Curricula

Objectives

Objectives (goals):
The main objective is to have a deeper understanding of the structure and functionality of a game. The student who completes the course has skills to implement complex games from a technical perspective, taking advantage of a game engine. The student should also have understanding and skills to use advanced programming concepts (software design principles) like SOLID principles, game programming patterns and practices. Basically, to understand how to efficiently use the programming language and clean code in unison with a game engine to create extendable (maintainable) games and game structures.

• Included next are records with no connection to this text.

/-- The ranges of a read give the bytes of those that are the world's. -/
theorem State.readParts_owned (hclean : clean s) (hcw : m.cw = none) : ∀ (ps : List (Nat × Nat)) (code : Nat) (bs : List Byte),
    let own (r : Nat × Nat) : Bool := s.ownsAll m.world r.1 r.2
    s.readParts m ps code bs = (s, codeAfter code (ps.all own), bs ++ (ps.filter own).flatMap (fun r => Store.getN 0 s.mem r.1 r.2))
  | [], code, bs => by simp [State.readParts, codeAfter]
  | p :: ps, code, bs => by
    intro own
    rw [State.readParts, List.all_cons, List.filter_cons]
    cases hp : own p with
    | false =>
      have hp' : s.ownsAll m.world p.1 p.2 = false := hp
      have ih := State.readParts_owned hclean hcw ps (if code = 0 then 3 else code) bs
      simp only [hp', Bool.not_false, if_true, Bool.false_and, Bool.false_eq_true, if_false]
      refine ih.trans (Prod.ext rfl (Prod.ext ?_ rfl))
      show codeAfter _ (ps.all own) = codeAfter code false
      rw [codeAfter, codeAfter, if_neg Bool.false_ne_true]
      split
      · rfl
      · by_cases hc : code = 0
        · simp [hc]
        · simp [hc]
    | true =>
      have hp' : s.ownsAll m.world p.1 p.2 = true := hp
      have hread : s.readAt p.1 p.2 = (s, some (Store.getN 0 s.mem p.1 p.2)) := by
        rw [State.readAt, State.fixLines_clean hclean.1, State.linesIn_clean hclean.1]
        rfl
      simp only [hp', hread, Bool.not_true, if_true, Bool.true_and, Bool.false_eq_true, if_false, State.countMsg_none _ hcw]
      rw [State.readParts_owned hclean hcw ps code, List.flatMap_cons, List.append_assoc]

/-! ### The answer -/

/-- An armed message that comes first on its channel is performed. -/
theorem exec_performsMsg (hmsg : s.msgOfId k = some m) (hfirst : s.firstMsg k m = true) (harmed : m.armed = true) :
    exec (.jobMessageArrival k) s = .next (s.performMsg k m) := by
  show execJobMessageArrival k s = _
  simp only [execJobMessageArrival, hmsg, hfirst, harmed, Bool.not_true, Bool.false_eq_true, if_false, if_true]

/-- What a message comes to: a state, a code and what it has read. -/
def State.msgResult (s : State) (m : Msg) : State × Nat × List Byte :=
  if m.kind = 5 then (s.collArrive m, 0, [])
  else if m.kind = 6 then ((s.bindMsg m).1, (s.bindMsg m).2, [])
  else if (m.kind = 2 || m.kind = 3) && !s.msgInScope m then (s, 3, [])
  else if m.kind = 0 || m.kind = 2 then ((s.writeParts m m.parts m.data 0).1, (s.writeParts m m.parts m.data 0).2, [])
  else if m.kind = 4 then s.atomMsg m
  else s.readParts m m.parts 0 []

theorem State.performMsg_eq (s : State) (k : Nat) (m : Msg) : s.performMsg k m = ((s.msgResult m).1.dropMsg k).respond m (s.msgResult m).2.1 (s.msgResult m).2.2 := rfl

/-- The answer has been sent, and the message is gone. -/
def Answered (s u : State) (k : Nat) (m : Msg) (code : Nat) (data : List Byte) : Prop :=
  u.msgOfId k = none ∧ u.outbox = s.outbox ++ [.message m.src 1 m.va (BitVec.ofNat 8 code :: data)] ∧ u.tiles = s.tiles ∧ u.slots = s.slots

theorem State.performMsg_answers {v : State} {code : Nat} {data : List Byte} (h : s.msgResult m = (v, code, data)) (hout : v.outbox = s.outbox) (htiles : v.tiles = s.tiles)
    (hslots : v.slots = s.slots) :
    Answered s (s.performMsg k m) k m code data ∧ (s.performMsg k m).mem = v.mem ∧ (s.performMsg k m).sync = v.sync := by
  rw [State.performMsg_eq, h]
  refine ⟨⟨v.msgOfId_dropMsg k, ?_, htiles, hslots⟩, rfl, rfl⟩
  rw [← hout]
  rfl

theorem MsgStands.aside {u : State} (h : MsgStands s u) : u.outbox = s.outbox ∧ u.tiles = s.tiles ∧ u.slots = s.slots ∧ u.sync = s.sync :=
  ⟨(congrArg State.outbox h.rest :), (congrArg State.tiles h.rest :), (congrArg State.slots h.rest :), (congrArg State.sync h.rest :)⟩

theorem codeAfter_zero (ok : Bool) : codeAfter 0 ok = if ok then 0 else 3 := rfl

/-! ### Each kind of message -/

theorem msg_writes (hclean : clean s) (hcw : m.cw = none) (h : m.kind = 0 ∨ m.kind = 2 ∧ s.msgInScope m = true) :
    let own (r : Nat × Nat) : Bool := s.ownsAll m.world r.1 r.2
    (s.performMsg k m).mem = spread own s.mem m.parts m.data ∧ Answered s (s.performMsg k m) k m (if m.parts.all own then 0 else 3) [] := by
  intro own
  obtain ⟨hmem, hcode, hstands⟩ := State.writeParts_spread hcw own m.parts m.data 0 s hclean fun _ => rfl
  obtain ⟨hout, htiles, hslots, -⟩ := hstands.aside
  have hresult : s.msgResult m = ((s.writeParts m m.parts m.data 0).1, (s.writeParts m m.parts m.data 0).2, []) := by
    rw [State.msgResult]
    rcases h with h | ⟨h, hscope⟩
    · simp [h]
    · simp [h, hscope]
  obtain ⟨hans, hpmem, -⟩ := State.performMsg_answers (k := k) hresult hout htiles hslots
  rw [hcode, codeAfter_zero] at hans
  exact ⟨hpmem.trans hmem, hans⟩

theorem msg_reads (hclean : clean s) (hcw : m.cw = none) (h : m.kind = 1 ∨ m.kind = 3 ∧ s.msgInScope m = true) :
    let own (r : Nat × Nat) : Bool := s.ownsAll m.world r.1 r.2
    (s.performMsg k m).mem = s.mem ∧
      Answered s (s.performMsg k m) k m (if m.parts.all own then 0 else 3) ((m.parts.filter own).flatMap (fun r => Store.getN 0 s.mem r.1 r.2)) := by
  intro own
  have hread : s.readParts m m.parts 0 [] = (s, (if m.parts.all own then 0 else 3), (m.parts.filter own).flatMap (fun r => Store.getN 0 s.mem r.1 r.2)) :=
    State.readParts_owned hclean hcw m.parts 0 []
  have hresult : s.msgResult m = s.readParts m m.parts 0 [] := by
    rw [State.msgResult]
    rcases h with h | ⟨h, hscope⟩
    · simp [h]
    · simp [h, hscope]
  obtain ⟨hans, hpmem, -⟩ := State.performMsg_answers (k := k) (hresult.trans hread) rfl rfl rfl
  exact ⟨hpmem, hans⟩

theorem msg_outOfScope (h : m.kind = 2 ∨ m.kind = 3) (hscope : s.msgInScope m = false) :
    (s.performMsg k m).mem = s.mem ∧ Answered s (s.performMsg k m) k m 3 [] := by
  have hresult : s.msgResult m = (s, 3, []) := by
    rw [State.msgResult]
    rcases h with h | h
    · simp [h, hscope]
    · simp [h, hscope]
  obtain ⟨hans, hpmem, -⟩ := State.performMsg_answers (k := k) hresult rfl rfl rfl
  exact ⟨hpmem, hans⟩

theorem State.collArrive_rest (s : State) (m : Msg) : { s.collArrive m with colls := s.colls } = s := by
  rw [State.collArrive]
  split
  · rfl
  · rfl

theorem msg_contributes (h : m.kind = 5) : (s.performMsg k m).mem = s.mem ∧ Answered s (s.performMsg k m) k m 0 [] := by
  have hrest := s.collArrive_rest m
  have hresult : s.msgResult m = (s.collArrive m, 0, []) := by rw [State.msgResult, if_pos h]
  generalize s.collArrive m = v at hrest hresult
  obtain ⟨hans, hpmem, -⟩ := State.performMsg_answers (k := k) hresult (congrArg State.outbox hrest :) (congrArg State.tiles hrest :) (congrArg State.slots hrest :)
  exact ⟨hpmem.trans (congrArg State.mem hrest :), hans⟩

/-- What a BINDSO of another package comes to, once its object and its pages are the world's. -/
theorem State.bindMsg_checked (hobj : s.ownsAll m.world m.va 8 = true) (hown : ∀ p, p ∈ m.ranges → isWindow p.1 = false ∧ s.ownsAll m.world p.1 p.2 = true) :
    s.bindMsg m = (match s.bindings m.op m.va m.ranges (fun p => { lo := p.1, hi := p.1 + p.2, obj := m.va, scope := m.op, pkg := m.src, world := m.world,
                                                                   jobid := m.jobid, seat := m.seat }) with
      | .error c => (s, c)
      | .ok bs => ({ s with sync := bs }, 0)) := by
  have hall : m.ranges.all (fun p => isWindow p.1 || s.ownsAll m.world p.1 p.2) = true :=
    List.all_eq_true.mpr fun p hp => by rw [(hown p hp).2, Bool.or_true]
  rw [State.bindMsg, hobj, hall]
  rfl

theorem msg_binds (h : m.kind = 6) (hop : m.op ≠ 0) (hobj : s.ownsAll m.world m.va 8 = true)
    (hown : ∀ p, p ∈ m.ranges → isWindow p.1 = false ∧ s.ownsAll m.world p.1 p.2 = true) (hfree : ∀ b, b ∈ s.sync → b.obj ≠ m.va → b.meetsAny m.ranges = false) :
    (s.performMsg k m).mem = s.mem ∧ Answered s (s.performMsg k m) k m 0 [] ∧ (s.performMsg k m).sync = s.sync ++ m.ranges.map (fun p =>
      { lo := p.1, hi := p.1 + p.2, obj := m.va, scope := m.op, pkg := m.src, world := m.world, jobid := m.jobid, seat := m.seat }) := by
  have hnone : s.sync.any (fun b => b.obj != m.va && b.meetsAny m.ranges) = false := List.any_eq_false.mpr fun b hb => by
    by_cases hb' : b.obj = m.va
    · simp [hb']
    · simp [hfree b hb hb']
  have hbind := State.bindMsg_checked hobj hown
  rw [State.bindings, if_neg hop, hnone, if_neg Bool.false_ne_true] at hbind
  obtain ⟨bs, hbs⟩ : ∃ bs, s.sync ++ m.ranges.map (fun p => ({ lo := p.1, hi := p.1 + p.2, obj := m.va, scope := m.op, pkg := m.src, world := m.world,
                                                               jobid := m.jobid, seat := m.seat } : SoBind)) = bs := ⟨_, rfl⟩
  rw [hbs] at hbind
  have hresult : s.msgResult m = ({ s with sync := bs }, 0, []) := by
    rw [State.msgResult, if_neg (by omega), if_pos h, hbind]
  obtain ⟨hans, hpmem, hsync⟩ := State.performMsg_answers (k := k) hresult rfl rfl rfl
  rw [hbs]
  exact ⟨hpmem, hans, hsync⟩

theorem msg_bindRefused {b : SoBind} (h : m.kind = 6) (hop : m.op ≠ 0) (hobj : s.ownsAll m.world m.va 8 = true)
    (hown : ∀ p, p ∈ m.ranges → isWindow p.1 = false ∧ s.ownsAll m.world p.1 p.2 = true) (hb : b ∈ s.sync) (hne : b.obj ≠ m.va) (hmeets : b.meetsAny m.ranges = true) :
    (s.performMsg k m).sync = s.sync ∧ Answered s (s.performMsg k m) k m 9 [] := by
  have hsome : s.sync.any (fun b => b.obj != m.va && b.meetsAny m.ranges) = true := List.any_eq_true.mpr ⟨b, hb, by simp [hne, hmeets]⟩
  have hbind := State.bindMsg_checked hobj hown
  rw [State.bindings, if_neg hop, hsome, if_pos rfl] at hbind
  have hresult : s.msgResult m = (s, 9, []) := by rw [State.msgResult, if_neg (by omega), if_pos h, hbind]
  obtain ⟨hans, -, hsync⟩ := State.performMsg_answers (k := k) hresult rfl rfl rfl
  exact ⟨hsync, hans⟩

The student will learn how to use the concepts and principle on selected programming language and the game engine to create complex and well structured game projects.

Learning outcomes:
After completing this course, you should be capable of making complex games with the programming language and selected game engine. You should also have more in-depth programming language expertise, extending from basic language usage to advanced programming concepts (software design principles) such as SOLID principles, generics and game design / programming patterns and practices. All of which will give you better tooling for game development.

Course competences:
Game production competence
Software engineering competence

Content

Done enough basic scripting and would like to dive deeper in the code?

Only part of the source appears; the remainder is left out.